The SchemaCompatibilityService detects record format types and generates migration hints for ATProto records. It ensures Chive accepts both legacy and current formats while informing clients about available updates.

Overview

ATProto records evolve over time. As Chive adds features like rich text formatting, older records may use outdated field formats. The schema compatibility service:

Detects field formats in incoming records
Identifies fields using legacy formats
Generates migration hints for clients
Maintains forward compatibility (accepts both old and new formats)

Format types

AbstractFormat

Detects the format of abstract fields in eprint records.

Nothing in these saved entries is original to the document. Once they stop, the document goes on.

-- ==== Sys2Proof/Laws/Columns.lean ====
section
/-! SUPPORT. The laws of column sets and of PACK: sorting gives the ascending set, and the greedy runs cover exactly the
set, in order, within the cap (spec/42_update_sequencer.md R119, R120). -/

namespace Sys2Proof.Machine

/-- Strictly ascending columns. -/
abbrev Ascending (cols : List Nat) : Prop := cols.Pairwise (· < ·)

@[simp] theorem mem_insertCol {c x : Nat} {cols : List Nat} : x ∈ insertCol c cols ↔ x = c ∨ x ∈ cols := by
  induction cols with
  | nil => simp [insertCol]
  | cons d ds ih =>
    simp only [insertCol]
    split
    · simp
    · split
      · rename_i h; subst h; simp
      · simp only [List.mem_cons, ih]; tauto

theorem insertCol_ascending {c : Nat} {cols : List Nat} (h : Ascending cols) : Ascending (insertCol c cols) := by
  induction cols with
  | nil => simp [insertCol]
  | cons d ds ih =>
    simp only [insertCol]
    rw [Ascending, List.pairwise_cons] at h
    split
    · rename_i hlt
      refine List.pairwise_cons.2 ⟨?_, List.pairwise_cons.2 h⟩
      intro x hx
      rcases List.mem_cons.1 hx with rfl | hx
      · exact hlt
      · exact lt_trans hlt (h.1 x hx)
    · split
      · exact List.pairwise_cons.2 h
      · refine List.pairwise_cons.2 ⟨?_, ih h.2⟩
        intro x hx
        rcases mem_insertCol.1 hx with rfl | hx
        · omega
        · exact h.1 x hx

@[simp] theorem mem_sortCols {x : Nat} {cols : List Nat} : x ∈ sortCols cols ↔ x ∈ cols := by
  induction cols with
  | nil => simp [sortCols]
  | cons c cs ih => rw [sortCols, List.foldr_cons, mem_insertCol, List.mem_cons, ← ih]; rfl

theorem sortCols_ascending (cols : List Nat) : Ascending (sortCols cols) := by
  induction cols with
  | nil => exact List.Pairwise.nil
  | cons c cs ih => exact insertCol_ascending ih

/-! ### Runs -/

/-- The columns that a run stands for: c0, c0+1, ..., c0+n−1 (R119). -/
def Run.covers (r : Run) (c : Nat) : Prop := r.first ≤ c ∧ c < r.first + r.len

/-- What the greedy packing gives, with the run (c0, n) open and every further column beyond it: the runs cover exactly
the open run and the further columns. -/
theorem packFrom_covers {cap c0 n : Nat} {cols : List Nat} (h : Ascending cols) (hlo : ∀ x ∈ cols, c0 + n ≤ x)
    (c : Nat) : (∃ r ∈ packFrom cap c0 n cols, r.covers c) ↔ (c0 ≤ c ∧ c < c0 + n) ∨ c ∈ cols := by
  induction cols generalizing c0 n with
  | nil => simp [packFrom, Run.covers]
  | cons d ds ih =>
    rw [Ascending, List.pairwise_cons] at h
    have hd := hlo d (List.mem_cons_self ..)
    simp only [packFrom]
    split
    · rename_i hc
      rw [ih h.2 (fun x hx => by have := h.1 x hx; omega), List.mem_cons, hc.1]
      constructor
      · rintro (h | h)
        · by_cases he : c = c0 + n
          · exact Or.inr (Or.inl he)
          · left; omega
        · exact Or.inr (Or.inr h)
      · rintro (h | h | h)
        · left; omega
        · left; omega
        · exact Or.inr h
    · have := ih (c0 := d) (n := 1) h.2 (fun x hx => by have := h.1 x hx; omega)
      simp only [List.mem_cons, exists_eq_or_imp, this]
      simp only [Run.covers]
      constructor
      · rintro (h | h | h)
        · left; exact h
        · right; left; omega
        · right; right; exact h
      · rintro (h | h | h)
        · left; exact h
        · right; left; omega
        · right; right; exact h

/-- The shape of the greedy runs: each between 1 and the cap, each beginning at or beyond the open run's first column,
ascending and disjoint. -/
theorem packFrom_shape {cap c0 n : Nat} {cols : List Nat} (h : Ascending cols) (hlo : ∀ x ∈ cols, c0 + n ≤ x)
    (hn : 1 ≤ n) (hcap : n ≤ cap) :
    (∀ r ∈ packFrom cap c0 n cols, 1 ≤ r.len ∧ r.len ≤ cap ∧ c0 ≤ r.first) ∧
      (packFrom cap c0 n cols).Pairwise fun r r' => r.first + r.len ≤ r'.first := by
  induction cols generalizing c0 n with
  | nil => simp [packFrom, hn, hcap]
  | cons d ds ih =>
    rw [Ascending, List.pairwise_cons] at h
    have hd := hlo d (List.mem_cons_self ..)
    simp only [packFrom]
    split
    · rename_i hc
      exact ih h.2 (fun x hx => by have := h.1 x hx; omega) (by omega) (by omega)
    · have := ih (c0 := d) (n := 1) h.2 (fun x hx => by have := h.1 x hx; omega) (by omega) (by omega)
      refine ⟨?_, ?_⟩
      · intro r hr
        rcases List.mem_cons.1 hr with rfl | hr
        · exact ⟨hn, hcap, Nat.le_refl _⟩
        · have := this.1 r hr; omega
      · refine List.pairwise_cons.2 ⟨?_, this.2⟩
        intro r hr
        have := this.1 r hr
        simp only
        omega

/-- Every run of the greedy packing ends at or beyond the open run's end so far. -/
theorem packFrom_end {cap c0 n : Nat} {cols : List Nat} (h : Ascending cols) (hlo : ∀ x ∈ cols, c0 + n ≤ x) :
    ∀ r ∈ packFrom cap c0 n cols, c0 + n ≤ r.first + r.len := by
  induction cols generalizing c0 n with
  | nil => simp [packFrom]
  | cons d ds ih =>
    rw [Ascending, List.pairwise_cons] at h
    have hd := hlo d (List.mem_cons_self ..)
    simp only [packFrom]
    split
    · intro r hr
      have := ih (c0 := c0) (n := n + 1) h.2 (fun x hx => by have := h.1 x hx; omega) r hr
      omega
    · intro r hr
      rcases List.mem_cons.1 hr with rfl | hr
      · exact Nat.le_refl _
      · have := ih (c0 := d) (n := 1) h.2 (fun x hx => by have := h.1 x hx; omega) r hr
        omega

/-- The greedy runs are maximal: a run whose next column is in the set too is at the cap (R120 d). -/
theorem packFrom_maximal {cap c0 n : Nat} {cols : List Nat} (h : Ascending cols) (hlo : ∀ x ∈ cols, c0 + n ≤ x)
    (hcap : n ≤ cap) (hone : 1 ≤ cap) : ∀ r ∈ packFrom cap c0 n cols, r.first + r.len ∈ cols → r.len = cap := by
  induction cols generalizing c0 n with
  | nil => intro r _ hm; simp at hm
  | cons d ds ih =>
    rw [Ascending, List.pairwise_cons] at h
    have hd := hlo d (List.mem_cons_self ..)
    simp only [packFrom]
    split
    · rename_i hc
      have hlo' : ∀ x ∈ ds, c0 + (n + 1) ≤ x := fun x hx => by have := h.1 x hx; omega
      intro r hr hm
      have hend := packFrom_end h.2 hlo' r hr
      rcases List.mem_cons.1 hm with hm | hm
      · omega
      · exact ih h.2 hlo' (by omega) r hr hm
    · rename_i hc
      have hlo' : ∀ x ∈ ds, d + 1 ≤ x := fun x hx => h.1 x hx
      intro r hr hm
      rcases List.mem_cons.1 hr with rfl | hr
      · rcases List.mem_cons.1 hm with hm | hm
        · simp only at hm ⊢; omega
        · have := h.1 _ hm; simp only at this; omega
      · have hend := packFrom_end h.2 hlo' r hr
        rcases List.mem_cons.1 hm with hm | hm
        · omega
        · exact ih h.2 hlo' hone r hr hm

/-- The union of the runs is exactly the set (R120 a). -/
theorem packCols_covers (cap : Nat) (cols : List Nat) (c : Nat) :
    (∃ r ∈ packCols cap cols, r.covers c) ↔ c ∈ cols := by
  rw [← mem_sortCols, packCols]
  have hs := sortCols_ascending cols
  cases hsc : sortCols cols with
  | nil => simp [packSorted]
  | cons d ds =>
    rw [hsc, Ascending, List.pairwise_cons] at hs
    rw [packSorted, packFrom_covers hs.2 (fun x hx => by have := hs.1 x hx; omega), List.mem_cons]
    constructor
    · rintro (h | h)
      · left; omega
      · exact Or.inr h
    · rintro (h | h)
      · left; omega
      · exact Or.inr h

/-- Runs are disjoint, ascending, not empty and within the cap (R120 a, b, c). -/
theorem packCols_shape {cap : Nat} (hcap : 1 ≤ cap) (cols : List Nat) :
    (∀ r ∈ packCols cap cols, 1 ≤ r.len ∧ r.len ≤ cap) ∧
      (packCols cap cols).Pairwise fun r r' => r.first + r.len ≤ r'.first := by
  have hs := sortCols_ascending cols
  rw [packCols]
  cases hsc : sortCols cols with
  | nil => simp [packSorted]
  | cons d ds =>
    rw [hsc, Ascending, List.pairwise_cons] at hs
    have := packFrom_shape (cap := cap) (c0 := d) (n := 1) hs.2 (fun x hx => by have := hs.1 x hx; omega) (Nat.le_refl 1) hcap
    exact ⟨fun r hr => ⟨(this.1 r hr).1, (this.1 r hr).2.1⟩, this.2⟩

/-- A run ends only at a gap, at the cap, or at the end of the set (R120 d). -/
theorem packCols_maximal {cap : Nat} (hcap : 1 ≤ cap) (cols : List Nat) :
    ∀ r ∈ packCols cap cols, r.first + r.len ∈ cols → r.len = cap := by
  intro r hr
  rw [← mem_sortCols]
  have hs := sortCols_ascending cols
  rw [packCols] at hr
  cases hsc : sortCols cols with
  | nil => rw [hsc] at hr; simp [packSorted] at hr
  | cons d ds =>
    rw [hsc, Ascending, List.pairwise_cons] at hs
    rw [hsc] at hr
    have hlo : ∀ x ∈ ds, d + 1 ≤ x := fun x hx => hs.1 x hx
    intro hm
    have hend := packFrom_end hs.2 hlo r hr
    rcases List.mem_cons.1 hm with hm | hm
    · omega
    · exact packFrom_maximal hs.2 hlo hcap hcap r hr hm

/-- Every run lies inside the page when the set does (R120 e). -/
theorem packCols_inPage {cap : Nat} (hcap : 1 ≤ cap) {cols : List Nat} {w : Nat} (hw : ∀ c ∈ cols, c < w) :
    ∀ r ∈ packCols cap cols, r.first + r.len ≤ w := by
  intro r hr
  have hlen := ((packCols_shape hcap cols).1 r hr).1
  have : r.first + r.len - 1 ∈ cols :=
    (packCols_covers cap cols _).1 ⟨r, hr, by simp only [Run.covers]; omega⟩
  have := hw _ this
  omega

@[simp] theorem packCols_nil (cap : Nat) : packCols cap [] = [] := rfl

end Sys2Proof.Machine
end

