-- ==== Sys2Proof/Laws/Decoder.lean ====
section
/-! SUPPORT. What each decoder operation can do, said once: a control command touches one cursor and nothing else; a
data byte touches one byte and one cursor; a row is ignored, refused by a parameter, or one of the two. -/

namespace Sys2Proof.Machine

/-! ### Control commands -/

@[simp] theorem Decoder.ctrlCmd_fb (d : Decoder) (a : Display) (k : CtrlCmd) : (d.ctrlCmd a k).fb = d.fb := by
  cases k <;> simp [Decoder.ctrlCmd]

@[simp] theorem Decoder.ctrlCmd_drows (d : Decoder) (a : Display) (k : CtrlCmd) :
    (d.ctrlCmd a k).drows = d.drows := by cases k <;> simp [Decoder.ctrlCmd]

theorem Decoder.ctrlCmd_cursor_ne (d : Decoder) {a b : Display} (h : b ≠ a) (k : CtrlCmd) :
    (d.ctrlCmd a k).cursor b = d.cursor b := by
  cases k <;> simp [Decoder.ctrlCmd, Decoder.cursor_setCursor_ne d _ h]

/-- The cursor after a command depends on the cursor before it and on nothing else. -/
def Cursor.ctrlCmd (c : Cursor) : CtrlCmd → Cursor
  | .setcollo n => c.setColLo n
  | .setcolhi n => c.setColHi n
  | .setpage p => c.setPage p
  | .cnop20 _ => c
  | .cnop40 _ => c
  | .cnop80 _ => c
  | .cnopA0 _ => c
  | .cnopB8 _ => c
  | .cnopC0 _ => c

theorem Decoder.ctrlCmd_eq (d : Decoder) (a : Display) (k : CtrlCmd) :
    d.ctrlCmd a k = d.setCursor ((d.cursor a).ctrlCmd k) a := by
  cases k <;> simp [Decoder.ctrlCmd, Cursor.ctrlCmd]

/-- A control row is one load of the display's cursor. -/
theorem Decoder.ctrlRow_eq (d : Decoder) (a : Display) (body : List Byte) :
    d.ctrlRow a body = d.setCursor (body.foldl (fun c b => c.ctrlCmd (classifyCtrl b)) (d.cursor a)) a := by
  induction body generalizing d with
  | nil => simp [Decoder.ctrlRow]
  | cons b body ih => rw [Decoder.ctrlRow, ih, Decoder.ctrlCmd_eq]; simp

@[simp] theorem Decoder.ctrlRow_fb (d : Decoder) (a : Display) (body : List Byte) :
    (d.ctrlRow a body).fb = d.fb := by simp [Decoder.ctrlRow_eq]

@[simp] theorem Decoder.ctrlRow_drows (d : Decoder) (a : Display) (body : List Byte) :
    (d.ctrlRow a body).drows = d.drows := by simp [Decoder.ctrlRow_eq]

theorem Decoder.ctrlRow_cursor_ne (d : Decoder) {a b : Display} (h : b ≠ a) (body : List Byte) :
    (d.ctrlRow a body).cursor b = d.cursor b := by
  rw [Decoder.ctrlRow_eq, Decoder.cursor_setCursor_ne _ _ h]

theorem Decoder.ctrlRow_append (d : Decoder) (a : Display) (x y : List Byte) :
    d.ctrlRow a (x ++ y) = (d.ctrlRow a x).ctrlRow a y := by
  induction x generalizing d with
  | nil => rfl
  | cons b x ih => exact ih _

/-- Loading both nibbles leaves exactly the loaded column, whatever the register held (R69, R160). -/
theorem Cursor.load_col (c : Cursor) (l h : BitVec 4) :
    ((c.setColLo l).setColHi h).col = h ++ l := by
  simp only [Cursor.setColHi, Cursor.setColLo]
  apply BitVec.eq_of_getLsbD_eq
  intro i hi
  rw [BitVec.getLsbD_append]
  interval_cases i <;> simp

/-- The template of R72 sets the cursor to exactly (p, {h, l}), from any cursor (R74). -/
theorem Decoder.ctrlRow_setcursor (d : Decoder) (a : Display) (p : BitVec 3) (l h : BitVec 4) :
    d.ctrlRow a (setcursorPayload p l h).tail = d.setCursor ⟨p, h ++ l⟩ a := by
  rw [Decoder.ctrlRow_eq]
  congr 1
  simp only [setcursorPayload, List.tail_cons, List.foldl_cons, List.foldl_nil, Laws.classifyCtrl_byte,
    Cursor.ctrlCmd]
  rw [← Cursor.load_col ((d.cursor a).setPage p) l h]
  rfl

/-! ### Data bytes -/

@[simp] theorem Decoder.storeAtCursor_cursor (d : Decoder) (a b : Display) (v : Byte) :
    (d.storeAtCursor a v).cursor b = d.cursor b := by
  unfold Decoder.storeAtCursor
  split <;> cases b <;> rfl

@[simp] theorem Decoder.storeAtCursor_drows (d : Decoder) (a : Display) (v : Byte) :
    (d.storeAtCursor a v).drows = d.drows := by
  unfold Decoder.storeAtCursor
  split <;> rfl

theorem Decoder.storeAtCursor_wf {d : Decoder} (h : d.fb.wf = true) (a : Display) (v : Byte) :
    (d.storeAtCursor a v).fb.wf = true := by
  unfold Decoder.storeAtCursor
  split
  · exact Memory.wf_write h (ByteKey.addr_lt _) _
  · exact h

/-- The bytes after a store at the cursor: the written byte at the cursor's location if it exists, every other byte
as before (R171). -/
theorem Decoder.storeAtCursor_read {d : Decoder} (h : d.fb.wf = true) (a : Display) (v : Byte) (n : Nat) :
    (d.storeAtCursor a v).fb.read n =
      if (d.cursor a).col.toNat < 132 ∧ n = fbAddr a (d.cursor a).page.toNat (d.cursor a).col.toNat then v
      else d.fb.read n := by
  unfold Decoder.storeAtCursor
  split
  · rename_i k hk
    obtain ⟨hd, hp, hc⟩ := Cursor.target?_eq_some.1 hk
    rw [Memory.read_write_wf h]
    have hlt : (d.cursor a).col.toNat < 132 := hc ▸ k.col.isLt
    simp [hlt, ByteKey.addr, hd, hp, hc]
  · rename_i hk
    rw [if_neg]
    have := Cursor.target?_eq_none.1 hk
    omega

@[simp] theorem Decoder.dataByte_cursor (d : Decoder) (a : Display) (v : Byte) :
    (d.dataByte a v).cursor a = (d.cursor a).advance := by simp [Decoder.dataByte]

theorem Decoder.dataByte_cursor_ne (d : Decoder) {a b : Display} (h : b ≠ a) (v : Byte) :
    (d.dataByte a v).cursor b = d.cursor b := by
  rw [Decoder.dataByte, Decoder.cursor_setCursor_ne _ _ h, Decoder.storeAtCursor_cursor]

@[simp] theorem Decoder.dataByte_drows (d : Decoder) (a : Display) (v : Byte) : (d.dataByte a v).drows = d.drows := by
  simp [Decoder.dataByte]

theorem Decoder.dataByte_fb (d : Decoder) (a : Display) (v : Byte) :
    (d.dataByte a v).fb = (d.storeAtCursor a v).fb := by simp [Decoder.dataByte]

/-- WDATA answers the written-and-advanced decoder, or the overflow refusal and nothing else. -/
theorem Decoder.wdata_eq (cfg : Settings) (d : Decoder) (a : Display) (v : Byte) :
    d.wdata cfg a v = .ok (d.dataByte a v) ∨
      (d.wdata cfg a v = .error .colOverflow ∧ cfg.colOverflow = .refuse ∧ (d.cursor a).col = 255) := by
  unfold Decoder.wdata
  split
  · right; simpa using ‹_ ∧ _›
  · left; rfl

theorem Decoder.wdata_ok {cfg : Settings} {d : Decoder} {a : Display}
    (h : cfg.colOverflow = .wrap256 ∨ (d.cursor a).col ≠ 255) (v : Byte) :
    d.wdata cfg a v = .ok (d.dataByte a v) := by
  unfold Decoder.wdata
  rw [if_neg]
  rintro ⟨h1, h2⟩
  rcases h with h | h <;> simp_all

/-- The decoder after the bytes of a data-row body, none of them refused. -/
def Decoder.dataFold (d : Decoder) (a : Display) (body : List Byte) : Decoder :=
  body.foldl (fun d v => d.dataByte a v) d

@[simp] theorem Decoder.dataFold_nil (d : Decoder) (a : Display) : d.dataFold a [] = d := rfl

@[simp] theorem Decoder.dataFold_cons (d : Decoder) (a : Display) (v : Byte) (vs : List Byte) :
    d.dataFold a (v :: vs) = (d.dataByte a v).dataFold a vs := rfl

theorem Decoder.dataFold_append (d : Decoder) (a : Display) (x y : List Byte) :
    d.dataFold a (x ++ y) = (d.dataFold a x).dataFold a y := List.foldl_append

/-- A data-row body answers its fold, or the overflow refusal and nothing else. -/
theorem Decoder.dataBytes_eq (cfg : Settings) (d : Decoder) (a : Display) (body : List Byte) :
    d.dataBytes cfg a body = .ok (d.dataFold a body) ∨
      (d.dataBytes cfg a body = .error .colOverflow ∧ cfg.colOverflow = .refuse) := by
  induction body generalizing d with
  | nil => left; rfl
  | cons v vs ih =>
    rw [Decoder.dataBytes]
    rcases Decoder.wdata_eq cfg d a v with h | ⟨h, hr, -⟩
    · rw [h]; exact ih _
    · rw [h]; right; exact ⟨rfl, hr⟩

theorem Decoder.dataBytes_ok {cfg : Settings} (h : cfg.colOverflow = .wrap256) (d : Decoder) (a : Display)
    (body : List Byte) : d.dataBytes cfg a body = .ok (d.dataFold a body) := by
  rcases Decoder.dataBytes_eq cfg d a body with h' | ⟨-, h'⟩
  · exact h'
  · rw [h] at h'; cases h'

/-- Whatever the parameter, a body that does not carry the column past 255 is not refused. -/
theorem Decoder.dataBytes_ok_of_le (cfg : Settings) {d : Decoder} {a : Display} {body : List Byte}
    (h : (d.cursor a).col.toNat + body.length ≤ 255) : d.dataBytes cfg a body = .ok (d.dataFold a body) := by
  induction body generalizing d with
  | nil => rfl
  | cons v vs ih =>
    simp only [List.length_cons] at h
    have hne : (d.cursor a).col ≠ 255 := by
      intro he; rw [he] at h; simp at h
    have hcol : ((d.dataByte a v).cursor a).col.toNat = (d.cursor a).col.toNat + 1 := by
      rw [Decoder.dataByte_cursor, Cursor.advance_toNat]
      omega
    rw [Decoder.dataBytes, Decoder.wdata_ok (Or.inr hne)]
    exact ih (by rw [hcol]; omega)

/-- Under `COL_OVERFLOW` = refuse a body that carries a byte to column 255 is refused whole (D3). -/
theorem Decoder.dataBytes_refused {cfg : Settings} (hr : cfg.colOverflow = .refuse) {d : Decoder} {a : Display}
    {body : List Byte} (h : 256 ≤ (d.cursor a).col.toNat + body.length) :
    d.dataBytes cfg a body = .error .colOverflow := by
  induction body generalizing d with
  | nil => have := (d.cursor a).col.isLt; simp only [List.length_nil] at h; omega
  | cons v vs ih =>
    rw [Decoder.dataBytes]
    by_cases hc : (d.cursor a).col = 255
    · simp [Decoder.wdata, hr, hc]
    · rw [Decoder.wdata_ok (Or.inr hc)]
      have hcol : ((d.dataByte a v).cursor a).col.toNat = (d.cursor a).col.toNat + 1 := by
        have := (d.cursor a).col.isLt
        have : (d.cursor a).col.toNat ≠ 255 := fun he => hc (BitVec.eq_of_toNat_eq he)
        rw [Decoder.dataByte_cursor, Cursor.advance_toNat]
        omega
      exact ih (by rw [hcol]; simp only [List.length_cons] at h; omega)
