-- ==== Sys2Proof/Laws/Sequencer.lean ====
section
/-! SUPPORT. What the sequencer's steps do, said once: ACCUM's map, APPLY's bytes and changed-set, and the two together
(spec/41_pixel_address_decode.md R106, spec/42_update_sequencer.md R116, R118). -/

namespace Sys2Proof.Machine

/-! ### ACCUM -/

/-- Entries in strictly rising order of location: the canonical form of `ACC`. -/
abbrev AccSorted (acc : List AccEntry) : Prop := acc.Pairwise fun e e' => e.key.addr < e'.key.addr

theorem AccSorted.nodup {acc : List AccEntry} (h : AccSorted acc) : (acc.map AccEntry.key).Nodup := by
  rw [List.Nodup, List.pairwise_map]
  exact h.imp fun {a b} hab he => by rw [he] at hab; omega

/-- The bits that a key's entry holds: none when it has no entry. -/
def accMask (acc : List AccEntry) (k : ByteKey) : Byte :=
  match acc.find? fun e => e.key = k with
  | some e => e.mask
  | none => 0

/-- The desired bits that a key's entry holds. -/
def accDesired (acc : List AccEntry) (k : ByteKey) : Byte :=
  match acc.find? fun e => e.key = k with
  | some e => e.desired
  | none => 0

theorem accTouch_key_mem {k : ByteKey} {m d : Byte} {acc : List AccEntry} {e : AccEntry}
    (h : e ∈ accTouch k m d acc) : e.key = k ∨ e ∈ acc := by
  induction acc with
  | nil => left; simp only [accTouch, List.mem_singleton] at h; rw [h]
  | cons x xs ih =>
    simp only [accTouch] at h
    split at h
    · rcases List.mem_cons.1 h with rfl | h
      · left; rfl
      · right; exact List.mem_cons_of_mem _ h
    · split at h
      · rcases List.mem_cons.1 h with rfl | h
        · left; rfl
        · right; exact h
      · rcases List.mem_cons.1 h with rfl | h
        · right; exact List.mem_cons_self ..
        · rcases ih h with h | h
          · left; exact h
          · right; exact List.mem_cons_of_mem _ h

theorem accTouch_sorted {k : ByteKey} {m d : Byte} {acc : List AccEntry} (h : AccSorted acc) :
    AccSorted (accTouch k m d acc) := by
  induction acc with
  | nil => simp [accTouch]
  | cons x xs ih =>
    rw [AccSorted, List.pairwise_cons] at h
    simp only [accTouch]
    split
    · rename_i he
      exact List.pairwise_cons.2 ⟨fun y hy => by simpa only [he] using h.1 y hy, h.2⟩
    · split
      · rename_i hlt
        refine List.pairwise_cons.2 ⟨fun y hy => ?_, List.pairwise_cons.2 h⟩
        rcases List.mem_cons.1 hy with rfl | hy
        · exact hlt
        · exact lt_trans hlt (h.1 y hy)
      · rename_i hne hlt
        refine List.pairwise_cons.2 ⟨fun y hy => ?_, ih h.2⟩
        rcases accTouch_key_mem hy with hk | hy
        · rw [hk]
          have : k.addr ≠ x.key.addr := fun he => hne (ByteKey.addr_inj.1 he)
          omega
        · exact h.1 y hy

Format	Description	Current
`string`	Plain text string (legacy)	No
`rich-text-array`	Array of RichTextItem objects	Yes
`empty`	Missing or null value	Yes
`invalid`	Unexpected type	No

TitleFormat

Detects the format of title fields, including whether a titleRich array is needed.

Format	Description	Current
`plain`	Plain string with no special formatting	Yes
`plain-needs-rich`	Plain string containing LaTeX, subscripts, or superscripts	No
`with-rich`	Plain title with accompanying `titleRich` array	Yes
`empty`	Missing or empty title	No

ReviewBodyFormat

Detects the format of review body fields.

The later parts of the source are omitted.